## Task requirements
Only one portion of the data is to be written out: from the line bearing "structure VehFrame where" through the line bearing "priceClass : Nat". Write it exactly as it appears.

*** Begin section ***

-- ==== Sys2Proof/Syntax.lean ====
section
/-! DEFINITION. The names of the units and points of the part, and the commands: one constructor of `Instr` for each
row of the table of operations and events. -/

namespace Sys2Proof

/-! ## Units (the inventory table of the scope file) -/

/-- A dispenser, D1 to D4. -/
inductive Disp | d1 | d2 | d3 | d4
deriving DecidableEq, Repr

/-- A hose: hose A or B of each dispenser. -/
inductive Hose | h1A | h1B | h2A | h2B | h3A | h3B | h4A | h4B
deriving DecidableEq, Repr

/-- A storage bank, B1 to B6. -/
inductive BankId | b1 | b2 | b3 | b4 | b5 | b6
deriving DecidableEq, Repr

/-- A compressor, C1 or C2. -/
inductive CompId | c1 | c2
deriving DecidableEq, Repr

/-- A chiller stage, S1 to S3. -/
inductive StageId | s1 | s2 | s3
deriving DecidableEq, Repr

/-! ## Field points (R164: 57 outputs, 40 switches and levels, 26 analog points, 4 meters) -/

/-- The output points: VALVE points and the SETPOINT point of each dispenser. -/
inductive OutPoint
  | inlet (d : Disp) (k : BankId)
  | pcv (d : Disp)
  | prv (d : Disp)
  | hv (h : Hose)
  | compRun (c : CompId)
  | discharge (c : CompId) (k : BankId)
  | stageRun (s : StageId)
deriving DecidableEq, Repr

/-- The SWITCH and LEVEL points. -/
inductive SwitchPoint
  | esd (d : Disp)
  | gd (d : Disp)
  | hol (h : Hose)
  | cpl (h : Hose)
  | brk (h : Hose)
  | compFlt (c : CompId)
  | stageFlt (s : StageId)
  | fd1
  | fd2
  | caGd
deriving DecidableEq, Repr

/-- The ANALOG points. -/
inductive AnalogPoint
  | tg (d : Disp)
  | pt (h : Hose)
  | bankPt (k : BankId)
  | bankTt (k : BankId)
  | supPt
  | ambTt
deriving DecidableEq, Repr

/-- A point of the table, of any kind. -/
inductive Point
  | out (p : OutPoint)
  | switch (p : SwitchPoint)
  | analog (p : AnalogPoint)
  | meter (d : Disp)
deriving DecidableEq, Repr

/-- The pause causes of a fill (R94), in the order of the session record. -/
inductive PauseCause | hold | vehicleHalt | supply | bankSwitch | corridorHigh
deriving DecidableEq, Repr

/-! ## Items of the commands -/

/-- A vehicle frame as its receiver decodes it (R107): the fields in their order of transmission, the check last.
A vehicle id of 0 is read as absent, and `command` is the command byte. -/
structure VehFrame where
  vehicleId : Nat
  nwp : Nat
  volume : Nat
  pressure : Nat
  temperature : Nat
  command : Nat
  check : Nat
deriving DecidableEq, Repr

/-- The description LOAD CREDENTIAL carries (R135): the fields of the entry table, named values by their R190 codes. -/
structure CredItems where
  state : Nat
  issuer : Nat
  token : Nat
  kind : Nat
  grades : Nat
  priceClass : Nat
  account : Option Nat
  massLimit : Option Nat
  amountCap : Option Nat
  expiryDay : Option Nat
deriving DecidableEq, Repr

/-- The fields of an order as APPEND ORDER and SPLICE ORDER carry them (R120); `mask` has bit k set for dispenser D(k+1). -/
structure OrderItems where
  busId : Nat
  credIndex : Nat
  targetSoc : Nat
  expectedMass : Nat
  mask : Nat
  deadline : Option (Nat × Nat)
deriving DecidableEq, Repr

/-- One period of a tariff (R149): its start minute, and its prices for H70 classes 0 to 3 and then H35 classes 0 to 3. -/
structure PeriodItems where
  start : Nat
  p0 : Nat
  p1 : Nat
  p2 : Nat
  p3 : Nat
  p4 : Nat
  p5 : Nat
  p6 : Nat
  p7 : Nat
deriving DecidableEq, Repr

/-- The commands of the part, one for each row of the table of operations and events. A request of the host carries its
tag and the items its owning rule names, each number a unit or a named value by its R190 code (so that a request can
name what does not exist, and is then refused); an event of the forecourt names its unit. -/
inductive Instr
  | powerOn
  | receiveFrame (bytes : List Byte)
  | frameGapTimeout
  | transmitNextFrame
  | stationStatus (tag : Byte)
  | setClock (tag : Byte) (day second : Nat)
  | configure (tag : Byte) (id unit point value : Nat)
  | readConfiguration (tag : Byte) (id unit point : Nat)
  | openStation (tag : Byte)
  | closeStation (tag : Byte) (kind : Nat)
  | park (tag : Byte) (disp : Nat)
  | unpark (tag : Byte) (disp : Nat)
  | setHold (tag : Byte)
  | releaseHold (tag : Byte)
  | setTrip (tag : Byte)
  | resetTrip (tag : Byte)
  | restart (tag : Byte)
  | authoriseHose (tag : Byte) (hose issuer token : Nat) (preset massLimit targetSoc : Option Nat)
  | authoriseByOrder (tag : Byte) (busId hose : Nat)
  | stopHose (tag : Byte) (hose : Nat)
  | hoseStatus (tag : Byte) (hose : Nat)
  | armDispenser (tag : Byte) (disp minutes : Nat)
  | loadCredential (tag : Byte) (index : Nat) (desc : CredItems) (allowance : Nat)
  | addAllowance (tag : Byte) (index amount : Nat)
  | suspend (tag : Byte) (index : Nat)
  | resume (tag : Byte) (index : Nat)
  | delete (tag : Byte) (index : Nat)
  | readCredential (tag : Byte) (index : Nat)
  | appendOrder (tag : Byte) (order : OrderItems)
  | spliceOrder (tag : Byte) (order : OrderItems) (k : Nat)
  | withdrawOrder (tag : Byte) (busId : Nat)
  | readQueue (tag : Byte) (start : Nat)
  | loadTariff (tag : Byte) (periods : List PeriodItems)
  | readTickets (tag : Byte) (start : Nat)
  | releaseTickets (tag : Byte) (number : Nat)
  | readBatches (tag : Byte) (start : Nat)
  | releaseBatches (tag : Byte) (number : Nat)
  | flushBatches (tag : Byte)
  | bankStatus (tag : Byte)
  | isolateBank (tag : Byte) (bank : Nat)
  | restoreBank (tag : Byte) (bank : Nat)
  | compressorEnable (tag : Byte) (comp : Nat)
  | compressorDisable (tag : Byte) (comp : Nat)
  | compressorClear (tag : Byte) (comp : Nat)
  | chillerStatus (tag : Byte)
  | clearStage (tag : Byte) (stage : Nat)
  | pointStatus (tag : Byte) (unit point : Nat)
  | drivePoint (tag : Byte) (unit point value : Nat)
  | releasePoint (tag : Byte) (unit point : Nat)
  | ackEvent (tag : Byte) (unit point : Nat)
  | clockAdvance
  | rawLevel (p : SwitchPoint) (level : Nat)
  | debounceExpiry (p : SwitchPoint)
  | analogSample (p : AnalogPoint) (inRange : Bool) (value : Nat)
  | analogTimeout (p : AnalogPoint)
  | meterReport (d : Disp) (increment : Nat) (fault : Bool)
  | meterSilenceTimeout (d : Disp)
  | observedReport (p : OutPoint) (value : Nat)
  | travelLimitExpiry (p : OutPoint)
  | vehicleFrame (h : Hose) (frame : VehFrame)
  | frameAgeExpiry (h : Hose)
  | switchTimerExpiry (d : Disp)
  | startTimerExpiry (c : CompId)
  | unloadTimerExpiry (c : CompId)
  | stoppingTimerExpiry (c : CompId)
  | stageStartTimerExpiry (s : StageId)
  | offTimerSatisfied (s : StageId)
  | bandTimerExpiry
  | stopTimerExpiry
  | armIntervalEnd (d : Disp)
  | keepColdIntervalEnd (d : Disp)
  | classSettleExpiry (d : Disp)
  | classStepTimerExpiry (d : Disp)
  | couplingTimeout (h : Hose)
  | supplyWaitTimeout (h : Hose)
  | pulseTimerExpiry (h : Hose)
  | settleTimerExpiry (h : Hose)
  | precoolWaitTimeout (h : Hose)
  | pauseTimerExpiry (d : Disp) (cause : PauseCause)
  | corridorLowExpiry (d : Disp)
  | fillTimeLimit (d : Disp)
  | afterflowComplete (d : Disp)
  | afterflowTimeout (h : Hose)
  | batchTimerExpiry (number : Nat)
deriving DecidableEq, Repr

end Sys2Proof
end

*** End section ***

## Result below
structure VehFrame where
  vehicleId : Nat
  nwp : Nat
  volume : Nat
  pressure : Nat
  temperature : Nat
  command : Nat
  check : Nat
deriving DecidableEq, Repr

/-- The description LOAD CREDENTIAL carries (R135): the fields of the entry table, named values by their R190 codes. -/
structure CredItems where
  state : Nat
  issuer : Nat
  token : Nat
  kind : Nat
  grades : Nat
  priceClass : Nat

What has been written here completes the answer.